Our big Day One event, which first took place in November brought together CEOs of large multinationals, start-up representatives and academics to create a vision and action plan for the new economy. The new country Chief Digital Officer presented a three-year vision plan for digitalising the country.
The event was created by Denis Jacque, French tech pioneer and entrepreneur who will also organise a second edition of Day One at the Grimaldi Forum in November 2019.

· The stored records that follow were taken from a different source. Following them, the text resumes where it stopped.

/-- MX_ADDR conditions. -/
def State.mxAddrBad (s : State) (k : Nat) (w : MxW) (d : MxD) (fx fw : Fmt) : Bool :=
  let (xr, xc) := stored w.xT w.m w.k
  let (wr, wc) := stored w.wT w.n w.k
  !(s.mxRows k d.xaddr d.xstr xr (rowBytes fx.width xc)) || !(s.mxRows k d.waddr d.wstr wr (rowBytes fw.width wc)) ||
    (w.mx && (!(s.mxIn k d.xs (w.m * w.scaleRow)) || !(s.mxIn k d.ws (w.n * w.scaleRow)))) ||
    (decide (d.xrow ≠ 0) && !(s.mxIn k d.xrow (4 * w.m))) || (decide (d.wrow ≠ 0) && !(s.mxIn k d.wrow (4 * w.n))) ||
    (w.accin && !(s.mxRows k d.acc d.accstr w.m (4 * w.n)))

/-- MXE_ERR records a fault (R83). -/
def State.mxeErr (s : State) (e x index code : Nat) : State :=
  let w : Word := (0 : Word)
  let w := ((w.setFld F.mxeErrCode code).setFld F.mxeErrStream x).setFld F.mxeErrIndex (index % 2 ^ 32)
  s.setReg (R.mxeErr e) w

/-- The matrix descriptor `i` of engine `e`, where the index and the read are good (R67, R412). -/
def State.readMx (s : State) (e i : Nat) : Option (List Byte) :=
  let a := s.fld (R.mxeDtbl e) F.mxeDtblBase * 4096 + 128 * i
  if s.fld (R.mxeDtblLen e) F.mxeDtblLenEntries ≤ i ∨ s.unreadWord a 128 then none else some (s.bytes a 128)

/-- A matrix instruction's fault: by code, where it is recorded beside the fault record. -/
def State.mxFault (s : State) (k x e code : Nat) : State :=
  let i := s.indexOf k x
  let s := if code = 0x20 ∨ code = 0x21 ∨ code = 0x30 then s
    else if 0x20 ≤ code ∧ code < 0x30 then s.mxeErr e x i code else s.dvuErr e k x i code
  s.raiseFault k x i code e false

/-- The faults of a matrix instruction after MX_ENGINE, in the order of R83; `none` and the copies where it has none. -/
def State.mxCheck (s : State) (k x wd : Nat) : Nat × List Byte × List Byte :=
  let w := parseMx wd
  match Fmt.ofCode w.fmtx, Fmt.ofCode w.fmtw with
  | some fx, some fw =>
    if !(fx.matrixOperand) || !(fw.matrixOperand) || !(mayPair fx fw w.mx) then (0x22, [], [])
    else if w.mx && decide (w.k % 32 ≠ 0) then (0x23, [], [])
    else match s.readMx w.eng w.desc with
      | none => (0x27, [], [])
      | some b =>
        let d := parseMxD b
        if d.bad w (s.stake k).level then (0x27, [], [])
        else if d.alignBad w then (0x25, [], [])
        else if s.mxAddrBad k w d fx fw then (0x28, [], [])
        else if 524288 < footprint w d fx then (0x24, [], [])
        else match s.readChain w.eng d.drain with
          | none => (0x36, [], [])
          | some cb =>
            let c := parseChain cb
            if s.pvuBad k (w.eng / 8) (some (w.m, w.n)) c then (0x30, [], [])
            else match s.chainFault k x w.eng (s.stake k).level (some (w.m, w.n)) c with
              | some f => (f, [], [])
              | none =>
                if anyOverlap (c.outputs (some (w.m, w.n)) (groupSize (s.stake k).master12)) (mxInputs w d fx fw) then (0x26, [], [])
                else (0, b, cb)
  | _, _ => (0x22, [], [])

/-- A matrix instruction dispatches: its engine reads the descriptors (R67, R73, R93). -/
def State.mxDispatch (s : State) (k x opc : Nat) : State :=
  s.withHead k x [opc] (fun wd s =>
    let w := parseMx wd
    if w.rsv then s.mxFault k x w.eng 0x20
    else if !((s.stake k).eng.testBit w.eng) then s.mxFault k x w.eng 0x21
    else if s.engNone k w.eng then s.mxFault k x w.eng 0x30
    else
      let (f, b, cb) := s.mxCheck k x wd
      if f ≠ 0 then s.mxFault k x w.eng f
      else
        let c := parseChain cb
        let die := w.eng / 8
        let fr := if c.src2.kind = 5 then (((s.as die k).popOf c.src2).map (frameId die)).getD 0 else 0
        let dest := if c.push.isSome then (((s.as die k).openOf x).map (frameId die)).getD 0 else 0
        let u := s.engFor k w.eng
        let s := s.dispatchOut k x wd u false b cb fr
        ((s.updOutst k ((s.q k).seq - 1) (fun o => { o with pushTo := dest })).syncMxe k u).syncDvu k u)

/-! ### the products (R45-R55, R68) -/

/-- Element (r, k) of an operand (R68). -/
def State.mxElem (s : State) (f : Fmt) (t : Bool) (a str r kk : Nat) : Nat :=
  if t then s.elem (a + kk * str) f.width r else s.elem (a + r * str) f.width kk

/-- Row r of an operand along K: exact values, MX32 scales included (R48). -/
def State.mxVals (s : State) (w : MxW) (f : Fmt) (t : Bool) (a str sc r : Nat) : List Val :=
  (List.range w.k).map (fun i =>
    let v := decodeElem f w.mx (s.mxElem f t a str r i)
    if w.mx then scaled v (mxScale (s.byte (sc + r * w.scaleRow + i / 32)).toNat) else v)

/-- Row r of an integer operand along K. -/
def State.mxInts (s : State) (w : MxW) (f : Fmt) (t : Bool) (a str r : Nat) : List Int :=
  (List.range w.k).map (fun i =>
    let x := s.mxElem f t a str r i
    if f = .uint8 then ((x % 256 : Nat) : Int) else sint f.width x)

/-- Element `i` of a ROW vector; 1.0 where the vector is omitted (R45). -/
def State.rowVec (s : State) (a i : Nat) : Nat := if a = 0 then one32 else s.num (a + 4 * i) 4

/-- The result rows of an instruction, and whether they are integers (R45, R54, R55). -/
def State.mxCompute (s : State) (w : MxW) (d : MxD) (fx fw : Fmt) : List (List Nat) × Bool :=
  let ints := intPair fx fw w.mx
  let acc := fun (m n : Nat) => if w.accin then s.num (d.acc + m * d.accstr + 4 * n) 4 else 0
  let scale := fun (m n a : Nat) => if w.row then rowScale a (s.rowVec d.xrow m) (s.rowVec d.wrow n) else a
  if ints then
    let ws := (List.range w.n).map (fun n => s.mxInts w fw w.wT d.waddr d.wstr n)
    ((List.range w.m).map (fun m =>
      let xs := s.mxInts w fx w.xT d.xaddr d.xstr m
      (List.range w.n).map (fun n =>
        let r := dotInt w.sat (sint 32 (acc m n)) xs (ws.getD n [])
        if w.row then scale m n (intTo32 r) else ofSint 32 r)), !w.row)
  else
    let ws := (List.range w.n).map (fun n => s.mxVals w fw w.wT d.waddr d.wstr d.ws n)
    ((List.range w.m).map (fun m =>
      let xs := s.mxVals w fx w.xT d.xaddr d.xstr d.xs m
      (List.range w.n).map (fun n => scale m n (dotFloat (if w.mx then 32 else 256) (acc m n) xs (ws.getD n [])))), false)

/-- FEEDER rows: the streamed elements of the last latch block, +0 from K on (Table 4-1). DESIGN CHOICE (log 46), unsafe: an element of an
MX32 operand carries its scale (R46). -/
def State.mxFeed (s : State) (w : MxW) (d : MxD) (fx fw : Fmt) : List (List Nat) :=
  let kb := (classOf fx fw).1
  let k0 := kb * (ceilDiv w.k kb - 1)
  (List.range w.m).map (fun m =>
    let vs := s.mxVals w fx w.xT d.xaddr d.xstr d.xs m
    (List.range 256).map (fun n => if w.k ≤ k0 + n then 0 else rne32 (vs.getD (k0 + n) .zero)))

/-- An input of the instruction returns poison or an error response (Table 3-7). -/
def State.mxPoisoned (s : State) (w : MxW) (d : MxD) (fx fw : Fmt) : Bool :=
  let (xr, xc) := stored w.xT w.m w.k
  let (wr, wc) := stored w.wT w.n w.k
  (List.range xr).any (fun i => s.unreadWord (d.xaddr + i * d.xstr) (rowBytes fx.width xc)) ||
    (List.range wr).any (fun i => s.unreadWord (d.waddr + i * d.wstr) (rowBytes fw.width wc)) ||
    (w.mx && (s.unreadWord d.xs (w.m * w.scaleRow) || s.unreadWord d.ws (w.n * w.scaleRow))) ||
    (decide (d.xrow ≠ 0) && s.unreadWord d.xrow (4 * w.m)) || (decide (d.wrow ≠ 0) && s.unreadWord d.wrow (4 * w.n)) ||
    (w.accin && (List.range w.m).any (fun i => s.unreadWord (d.acc + i * d.accstr) (4 * w.n)))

It was a record year for business tourism in 2018 and Communications Technology, Pharmaceutical and the Medical Sector and Banking, Finance and Insurance represent 50% of total MICE activity.

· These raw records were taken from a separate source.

/-- An operation on a number in memory at the home (R280, Table 7-6): the old value, none where the line cannot be read. -/
def State.atomHere (s : State) (r : HomeReq) : Option Nat × State :=
  let l := lineOf r.addr
  let old := s.num r.addr r.size
  if s.unreadable l 64 then (none, s)
  else (some old, s.wrMask l (partMask l r.addr r.size) (placed r.addr r.size (atomicNew r.op r.size old r.a r.b)) r.thread)

/-- The home's action, with every snoop answered (Table 11-3, R280, R282); `bad`: the line was poisoned on the way. A line of the CXL
range that no decoder covers gets an error response (R269). -/
def State.homeAct (s : State) (h : Nat) (t : Tracker) (bad : Bool) : State :=
  let r := t.req
  let l := lineOf r.addr
  let s := s.noteCxl l 64 (r.kind != .wrFull && r.kind != .wrMasked)
  let rd := if bad || s.unreadable l 64 then Resp.poison else Resp.none
  let dead := s.stackLost l || (isCxl l && s.cxlDown l)
  let line := fun st => if rd = .poison then .poison else Resp.line st (s.bytes l 64)
  if s.err l 64 then s.homeDone h t .error none
  else match r.kind with
  | .rdShared =>
    let s' := if bad then s else
      let e := ((s.home h).entry l).getD ⟨l, false, 0, (s.home h).stamp⟩
      (s.modHome h (fun m => { m.setEntry { e with owned := false, holders := setBit e.holders r.who true } with stamp := m.stamp + 1 })).copyTo l r.who false
    s'.homeDone h t (line 0) none
  | .rdUnique =>
    let s' := if bad then s else
      let e := ((s.home h).entry l).getD ⟨l, true, 0, (s.home h).stamp⟩
      let s := s.modHome h (fun m => { m.setEntry { e with owned := true, holders := 2 ^ r.who } with stamp := m.stamp + 1 })
      ((s.dropCopies l r.who).copyTo l r.who true).fire h l
    s'.homeDone h t (line 1) none
  | .rdOnce => s.homeDone h t (line 2) none
  | .wrFull =>
    if dead then s.homeDone h t .error none
    else
      let s := s.wr l (slice r.data 0 64)
      let s := if r.alloc then
          (s.modHome h (fun m => { m.setEntry ⟨l, false, 2 ^ sliceOf h, m.stamp⟩ with stamp := m.stamp + 1 })).copyTo l (sliceOf h) false
        else s
      s.homeDone h t .done none
  | .wrMasked => if dead then s.homeDone h t .error none else (s.wrMask l r.mask (slice r.data 0 64) none).homeDone h t .done none
  | .watch =>
    (s.addWatch h l (s.runCore (r.who - 112))).homeDone h t (if rd = .poison then .poison else .value (s.num r.addr 8)) none
  | .lr =>
    ({ s with resv := KMap.put s.resv (r.who - 112) l } : State).homeDone h t (if rd = .poison then .poison else .value (s.num r.addr r.size)) none
  | .sc =>
    let ok := KMap.find s.resv (r.who - 112) == some l && !dead
    let s := { s with resv := KMap.erase s.resv (r.who - 112) }
    let s := if ok then s.wrMask l (partMask l r.addr r.size) (placed r.addr r.size r.a) r.thread else s
    s.homeDone h t (.value (if ok then 0 else 1)) (some (if ok then 0 else 1))
  | .atomic =>
    let (old, s) := if bad then (none, s) else s.atomHere r
    let v := old.getD (2 ^ 64)
    ((s.fire h l).bump (R.cohHCntAtom h) F.cohHCntAtomHome 1).homeDone h t (valueResp v) (some v)

/-- An ATOMIC goes on to the quay unit of its octet (R280); no unit of the pair left, the home answers an error (R189). -/
def State.homeFar (s : State) (h : Nat) (t : Tracker) : State :=
  let r := t.req
  let q := octetOf r.addr
  if s.quayLost q then s.homeDone h t .error none
  else
    let s := s.modHome h (fun m => m.setTracker { t with phase := 3, victim := none, snoops := [] })
    (s.setQu q { s.qu q with trig := (s.qu q).trig ++ [.atom ⟨h + 20 * t.id, r.op, r.addr, r.size, r.a, r.b⟩] }).bump (R.cohHCntAtom h) F.cohHCntAtomQuay 1

/-- What the home does once no snoop of the request's own line is open. -/
def State.homeServe (s : State) (h : Nat) (t : Tracker) (bad : Bool) : State :=
  if t.far && !bad then s.homeFar h t else s.homeAct h t bad

/-- The snoops that a request needs beside an eviction: the agents (Table 11-3). -/
def snoopsFor (r : HomeReq) (e : Option DirEnt) (stands : Bool) : List Nat :=
  match e with
  | none => []
  | some e =>
    match r.kind with
    | .rdShared | .rdOnce | .watch | .lr => if e.owned then (onesOf 69 e.holders).filter (· ≠ r.who) else []
    | .rdUnique => (onesOf 69 e.holders).filter (· ≠ r.who)
    | .wrFull | .wrMasked | .atomic => onesOf 69 e.holders
    | .sc => if stands then onesOf 69 e.holders else []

In 2018, 30 major repeat events were noted, half of which were attended by over 1,000 participants and loyal clients now account for 43% of the total overnight business tourism stays.
Our main markets are France, European markets and North America.
You are one of the first destinations to use influencer marketing strategies. Tell us about that.
Social networks and influencers allow us to reach a large target of professionals on a daily basis and create lots of commitment, specially at tradeshows.
It is an essential way to promote a destination these days, especially when you are a small one. It is also the only way to reach out the generation of millennials who will be tomorrow’s decision-makers.
We have worked with Irina Graf, creator of the MICE Blog, who also made a case study on the Day One event.
We are launching a new video at 2019 IMEX Frankfort which will highlight how the destination is committing to sustainability.
What are the major changes you have seen in the MICE business?
They are all changes caused by web revolution:
• Digital and innovation are dramatically changing our jobs on a daily basis: communication, marketing, client relationship to list a few. You have to adjust very quickly otherwise you could lose attractiveness and market share
• Simultaneously with the digital revolution, clients are looking for experience and authenticity. Organising an event is not only booking venues and handling logistics. You need content, experience and engagement for all participants. Those are the new elements of success.
Organisers want customisation and access to high levels of specialisation. They also want destinations with legacy and heritage in specific fields.
MICE professionals look for elements of the destination brand to resonate with who they are and what they stand for.